About this exercise: Somewhere below is a line with "-- ==== Sys2Proof/Certificates/Slice0/Obligations.lean" and, later, a line with "open Sys2Proof Sys2Proof.Machine"; repeat those two lines and all the lines between them, exactly as they are.

Saved data entries:
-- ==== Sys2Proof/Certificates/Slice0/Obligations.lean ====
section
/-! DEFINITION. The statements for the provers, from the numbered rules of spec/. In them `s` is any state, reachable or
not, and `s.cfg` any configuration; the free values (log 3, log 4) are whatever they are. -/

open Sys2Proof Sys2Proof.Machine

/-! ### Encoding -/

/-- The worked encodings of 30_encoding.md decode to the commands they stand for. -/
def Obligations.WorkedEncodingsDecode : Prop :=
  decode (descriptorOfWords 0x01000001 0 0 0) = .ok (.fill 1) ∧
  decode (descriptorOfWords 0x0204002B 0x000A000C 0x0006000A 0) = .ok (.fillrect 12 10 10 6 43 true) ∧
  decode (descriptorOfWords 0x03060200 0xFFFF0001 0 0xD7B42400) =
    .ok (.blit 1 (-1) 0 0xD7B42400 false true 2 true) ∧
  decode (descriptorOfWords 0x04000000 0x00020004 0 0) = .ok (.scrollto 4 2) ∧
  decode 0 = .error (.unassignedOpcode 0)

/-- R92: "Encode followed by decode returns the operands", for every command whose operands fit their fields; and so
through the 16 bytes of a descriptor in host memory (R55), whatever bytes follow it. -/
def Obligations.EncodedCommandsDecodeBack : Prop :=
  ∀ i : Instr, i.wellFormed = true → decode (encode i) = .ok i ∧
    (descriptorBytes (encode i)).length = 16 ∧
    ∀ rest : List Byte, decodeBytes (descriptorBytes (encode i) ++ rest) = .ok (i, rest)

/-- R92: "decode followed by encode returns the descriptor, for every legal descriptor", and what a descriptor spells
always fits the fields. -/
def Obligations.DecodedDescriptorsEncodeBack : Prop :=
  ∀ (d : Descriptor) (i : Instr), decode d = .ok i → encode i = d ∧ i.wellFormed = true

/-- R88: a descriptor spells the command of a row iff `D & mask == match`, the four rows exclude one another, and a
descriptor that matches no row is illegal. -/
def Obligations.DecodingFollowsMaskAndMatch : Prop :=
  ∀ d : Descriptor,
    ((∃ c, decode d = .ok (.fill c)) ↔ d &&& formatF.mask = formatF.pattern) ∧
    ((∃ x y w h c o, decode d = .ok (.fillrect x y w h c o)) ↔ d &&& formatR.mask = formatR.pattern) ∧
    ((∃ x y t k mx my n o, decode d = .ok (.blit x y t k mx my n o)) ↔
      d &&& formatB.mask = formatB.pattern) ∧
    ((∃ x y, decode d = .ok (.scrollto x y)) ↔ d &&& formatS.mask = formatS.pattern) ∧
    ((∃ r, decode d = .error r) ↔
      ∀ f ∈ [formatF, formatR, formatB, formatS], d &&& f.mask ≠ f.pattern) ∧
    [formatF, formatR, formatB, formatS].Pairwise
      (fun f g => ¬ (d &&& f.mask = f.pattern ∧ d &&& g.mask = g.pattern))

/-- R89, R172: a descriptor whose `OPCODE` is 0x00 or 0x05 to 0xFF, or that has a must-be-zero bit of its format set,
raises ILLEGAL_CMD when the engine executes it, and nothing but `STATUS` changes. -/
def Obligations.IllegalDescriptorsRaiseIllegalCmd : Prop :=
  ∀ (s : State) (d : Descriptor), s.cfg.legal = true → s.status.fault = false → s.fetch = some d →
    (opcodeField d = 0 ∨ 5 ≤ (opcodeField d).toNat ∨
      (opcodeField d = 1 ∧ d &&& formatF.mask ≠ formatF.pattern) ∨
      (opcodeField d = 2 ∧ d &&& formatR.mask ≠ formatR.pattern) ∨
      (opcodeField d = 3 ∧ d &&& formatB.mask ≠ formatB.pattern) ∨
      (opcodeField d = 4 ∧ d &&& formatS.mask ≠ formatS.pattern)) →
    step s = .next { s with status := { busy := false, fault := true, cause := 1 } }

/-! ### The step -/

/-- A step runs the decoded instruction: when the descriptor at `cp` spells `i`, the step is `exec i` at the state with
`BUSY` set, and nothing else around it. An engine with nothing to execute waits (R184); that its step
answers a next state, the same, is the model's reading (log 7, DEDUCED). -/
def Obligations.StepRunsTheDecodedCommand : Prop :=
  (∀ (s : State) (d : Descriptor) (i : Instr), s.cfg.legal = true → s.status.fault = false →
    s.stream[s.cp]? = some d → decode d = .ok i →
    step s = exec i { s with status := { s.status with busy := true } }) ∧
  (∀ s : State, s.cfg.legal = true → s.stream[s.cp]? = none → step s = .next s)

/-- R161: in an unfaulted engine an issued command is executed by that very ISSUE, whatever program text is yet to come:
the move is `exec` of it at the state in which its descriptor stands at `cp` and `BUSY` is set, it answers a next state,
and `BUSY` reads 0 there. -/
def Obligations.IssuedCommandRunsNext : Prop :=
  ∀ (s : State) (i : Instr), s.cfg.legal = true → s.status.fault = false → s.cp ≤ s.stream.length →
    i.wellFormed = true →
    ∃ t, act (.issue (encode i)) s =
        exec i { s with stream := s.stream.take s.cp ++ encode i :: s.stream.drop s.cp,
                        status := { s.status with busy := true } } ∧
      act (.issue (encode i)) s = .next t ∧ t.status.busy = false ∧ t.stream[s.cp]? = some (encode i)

---

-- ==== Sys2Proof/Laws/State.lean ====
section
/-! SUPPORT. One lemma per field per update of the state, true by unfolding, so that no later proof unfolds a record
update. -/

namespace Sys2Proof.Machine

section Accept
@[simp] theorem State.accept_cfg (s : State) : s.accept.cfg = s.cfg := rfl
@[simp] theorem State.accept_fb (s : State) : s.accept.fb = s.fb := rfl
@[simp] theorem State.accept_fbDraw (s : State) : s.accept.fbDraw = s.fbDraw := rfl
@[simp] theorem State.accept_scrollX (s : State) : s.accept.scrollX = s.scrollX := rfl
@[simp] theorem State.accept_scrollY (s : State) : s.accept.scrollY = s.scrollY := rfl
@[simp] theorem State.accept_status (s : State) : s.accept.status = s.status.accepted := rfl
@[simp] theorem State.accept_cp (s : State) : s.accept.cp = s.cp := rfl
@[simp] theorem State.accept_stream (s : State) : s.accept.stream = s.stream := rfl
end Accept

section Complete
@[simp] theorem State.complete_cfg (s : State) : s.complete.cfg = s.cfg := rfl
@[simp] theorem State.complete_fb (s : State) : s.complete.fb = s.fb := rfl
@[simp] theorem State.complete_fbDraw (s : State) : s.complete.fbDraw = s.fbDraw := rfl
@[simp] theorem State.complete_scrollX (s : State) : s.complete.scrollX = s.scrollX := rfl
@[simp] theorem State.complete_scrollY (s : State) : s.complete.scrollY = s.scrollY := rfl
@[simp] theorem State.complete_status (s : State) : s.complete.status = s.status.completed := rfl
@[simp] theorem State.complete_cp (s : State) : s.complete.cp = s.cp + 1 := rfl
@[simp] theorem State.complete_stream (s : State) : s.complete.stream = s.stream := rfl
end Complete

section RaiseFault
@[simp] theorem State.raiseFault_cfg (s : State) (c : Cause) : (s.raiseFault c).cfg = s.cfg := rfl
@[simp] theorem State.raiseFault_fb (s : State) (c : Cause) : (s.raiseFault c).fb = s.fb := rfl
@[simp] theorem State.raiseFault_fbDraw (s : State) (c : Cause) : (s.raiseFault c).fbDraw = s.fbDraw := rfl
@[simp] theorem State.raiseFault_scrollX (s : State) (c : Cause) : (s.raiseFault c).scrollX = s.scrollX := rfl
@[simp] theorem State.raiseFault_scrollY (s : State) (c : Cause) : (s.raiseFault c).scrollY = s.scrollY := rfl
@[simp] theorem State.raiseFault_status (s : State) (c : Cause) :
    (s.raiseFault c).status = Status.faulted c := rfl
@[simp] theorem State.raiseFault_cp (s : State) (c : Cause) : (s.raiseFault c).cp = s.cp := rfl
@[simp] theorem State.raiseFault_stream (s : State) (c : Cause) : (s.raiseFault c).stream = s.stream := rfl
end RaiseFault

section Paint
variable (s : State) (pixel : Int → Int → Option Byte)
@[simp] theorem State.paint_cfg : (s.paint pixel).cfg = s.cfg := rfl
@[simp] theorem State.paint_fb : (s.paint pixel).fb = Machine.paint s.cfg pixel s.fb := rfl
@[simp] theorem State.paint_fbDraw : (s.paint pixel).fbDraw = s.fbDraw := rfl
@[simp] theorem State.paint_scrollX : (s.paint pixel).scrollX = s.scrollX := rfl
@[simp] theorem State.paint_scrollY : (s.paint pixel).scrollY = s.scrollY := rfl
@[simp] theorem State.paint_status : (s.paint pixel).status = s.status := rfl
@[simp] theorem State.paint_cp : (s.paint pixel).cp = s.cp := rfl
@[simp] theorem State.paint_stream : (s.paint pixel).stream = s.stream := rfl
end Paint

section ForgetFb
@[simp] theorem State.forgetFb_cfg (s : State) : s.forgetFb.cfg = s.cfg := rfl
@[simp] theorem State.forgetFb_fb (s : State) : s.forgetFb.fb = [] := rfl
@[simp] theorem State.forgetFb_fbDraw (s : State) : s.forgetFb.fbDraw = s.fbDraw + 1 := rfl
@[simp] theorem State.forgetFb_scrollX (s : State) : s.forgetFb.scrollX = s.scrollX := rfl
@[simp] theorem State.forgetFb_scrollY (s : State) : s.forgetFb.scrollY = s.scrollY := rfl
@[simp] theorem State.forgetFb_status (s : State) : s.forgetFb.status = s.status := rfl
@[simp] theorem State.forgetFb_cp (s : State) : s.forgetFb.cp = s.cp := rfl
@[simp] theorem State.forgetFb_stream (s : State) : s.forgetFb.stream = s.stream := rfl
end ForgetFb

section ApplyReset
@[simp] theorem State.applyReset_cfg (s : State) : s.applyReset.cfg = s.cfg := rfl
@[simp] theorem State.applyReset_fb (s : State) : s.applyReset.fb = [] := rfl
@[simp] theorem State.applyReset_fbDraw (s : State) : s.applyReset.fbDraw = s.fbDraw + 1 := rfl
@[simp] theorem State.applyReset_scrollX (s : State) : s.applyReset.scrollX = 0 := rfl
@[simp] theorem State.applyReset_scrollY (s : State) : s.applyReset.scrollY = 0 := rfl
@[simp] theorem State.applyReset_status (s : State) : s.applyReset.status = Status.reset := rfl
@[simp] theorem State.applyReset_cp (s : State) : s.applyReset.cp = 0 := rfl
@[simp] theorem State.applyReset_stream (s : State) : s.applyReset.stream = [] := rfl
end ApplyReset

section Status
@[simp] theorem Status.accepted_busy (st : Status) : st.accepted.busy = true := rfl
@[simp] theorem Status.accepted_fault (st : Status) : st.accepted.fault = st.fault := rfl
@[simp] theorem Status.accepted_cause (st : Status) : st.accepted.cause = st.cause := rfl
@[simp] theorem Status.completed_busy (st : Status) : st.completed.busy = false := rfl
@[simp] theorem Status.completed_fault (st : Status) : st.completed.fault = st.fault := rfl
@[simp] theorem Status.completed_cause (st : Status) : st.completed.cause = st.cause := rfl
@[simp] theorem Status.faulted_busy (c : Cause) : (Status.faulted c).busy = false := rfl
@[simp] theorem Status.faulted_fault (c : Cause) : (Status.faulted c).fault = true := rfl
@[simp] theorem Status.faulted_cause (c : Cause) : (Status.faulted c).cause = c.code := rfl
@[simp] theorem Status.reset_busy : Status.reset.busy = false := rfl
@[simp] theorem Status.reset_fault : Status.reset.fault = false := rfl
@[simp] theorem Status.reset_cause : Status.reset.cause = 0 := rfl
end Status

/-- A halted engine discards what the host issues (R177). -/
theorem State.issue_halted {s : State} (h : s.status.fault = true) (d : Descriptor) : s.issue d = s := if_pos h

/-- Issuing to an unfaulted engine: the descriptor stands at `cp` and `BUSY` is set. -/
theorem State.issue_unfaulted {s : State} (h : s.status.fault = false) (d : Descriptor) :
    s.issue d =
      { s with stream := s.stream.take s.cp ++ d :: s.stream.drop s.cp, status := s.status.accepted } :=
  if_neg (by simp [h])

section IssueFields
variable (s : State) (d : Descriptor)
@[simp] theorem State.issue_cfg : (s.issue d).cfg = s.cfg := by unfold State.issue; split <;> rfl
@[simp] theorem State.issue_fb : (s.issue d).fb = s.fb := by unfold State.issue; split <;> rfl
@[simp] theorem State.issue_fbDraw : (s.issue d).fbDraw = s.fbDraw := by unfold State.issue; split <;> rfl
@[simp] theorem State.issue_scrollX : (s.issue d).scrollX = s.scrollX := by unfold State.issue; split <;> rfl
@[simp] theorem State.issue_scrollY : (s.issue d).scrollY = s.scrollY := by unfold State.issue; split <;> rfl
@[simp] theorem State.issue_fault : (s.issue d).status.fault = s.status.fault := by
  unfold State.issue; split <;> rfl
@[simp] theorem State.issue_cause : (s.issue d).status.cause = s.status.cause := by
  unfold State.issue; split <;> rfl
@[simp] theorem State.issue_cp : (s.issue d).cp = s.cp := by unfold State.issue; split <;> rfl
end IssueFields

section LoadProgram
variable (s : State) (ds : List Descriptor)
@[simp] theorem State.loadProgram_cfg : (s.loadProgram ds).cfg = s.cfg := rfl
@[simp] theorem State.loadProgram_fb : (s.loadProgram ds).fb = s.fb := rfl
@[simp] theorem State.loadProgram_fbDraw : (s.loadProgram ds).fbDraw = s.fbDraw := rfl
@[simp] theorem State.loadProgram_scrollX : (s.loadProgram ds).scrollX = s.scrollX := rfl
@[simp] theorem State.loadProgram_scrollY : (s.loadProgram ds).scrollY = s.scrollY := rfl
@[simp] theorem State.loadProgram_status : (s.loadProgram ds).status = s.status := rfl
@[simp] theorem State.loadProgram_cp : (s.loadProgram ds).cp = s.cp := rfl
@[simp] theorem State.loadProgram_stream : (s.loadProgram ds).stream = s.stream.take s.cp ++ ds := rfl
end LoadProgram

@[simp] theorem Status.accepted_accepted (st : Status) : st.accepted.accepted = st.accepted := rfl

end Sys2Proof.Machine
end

Answer box:
-- ==== Sys2Proof/Certificates/Slice0/Obligations.lean ====
section
/-! DEFINITION. The statements for the provers, from the numbered rules of spec/. In them `s` is any state, reachable or
not, and `s.cfg` any configuration; the free values (log 3, log 4) are whatever they are. -/

open Sys2Proof Sys2Proof.Machine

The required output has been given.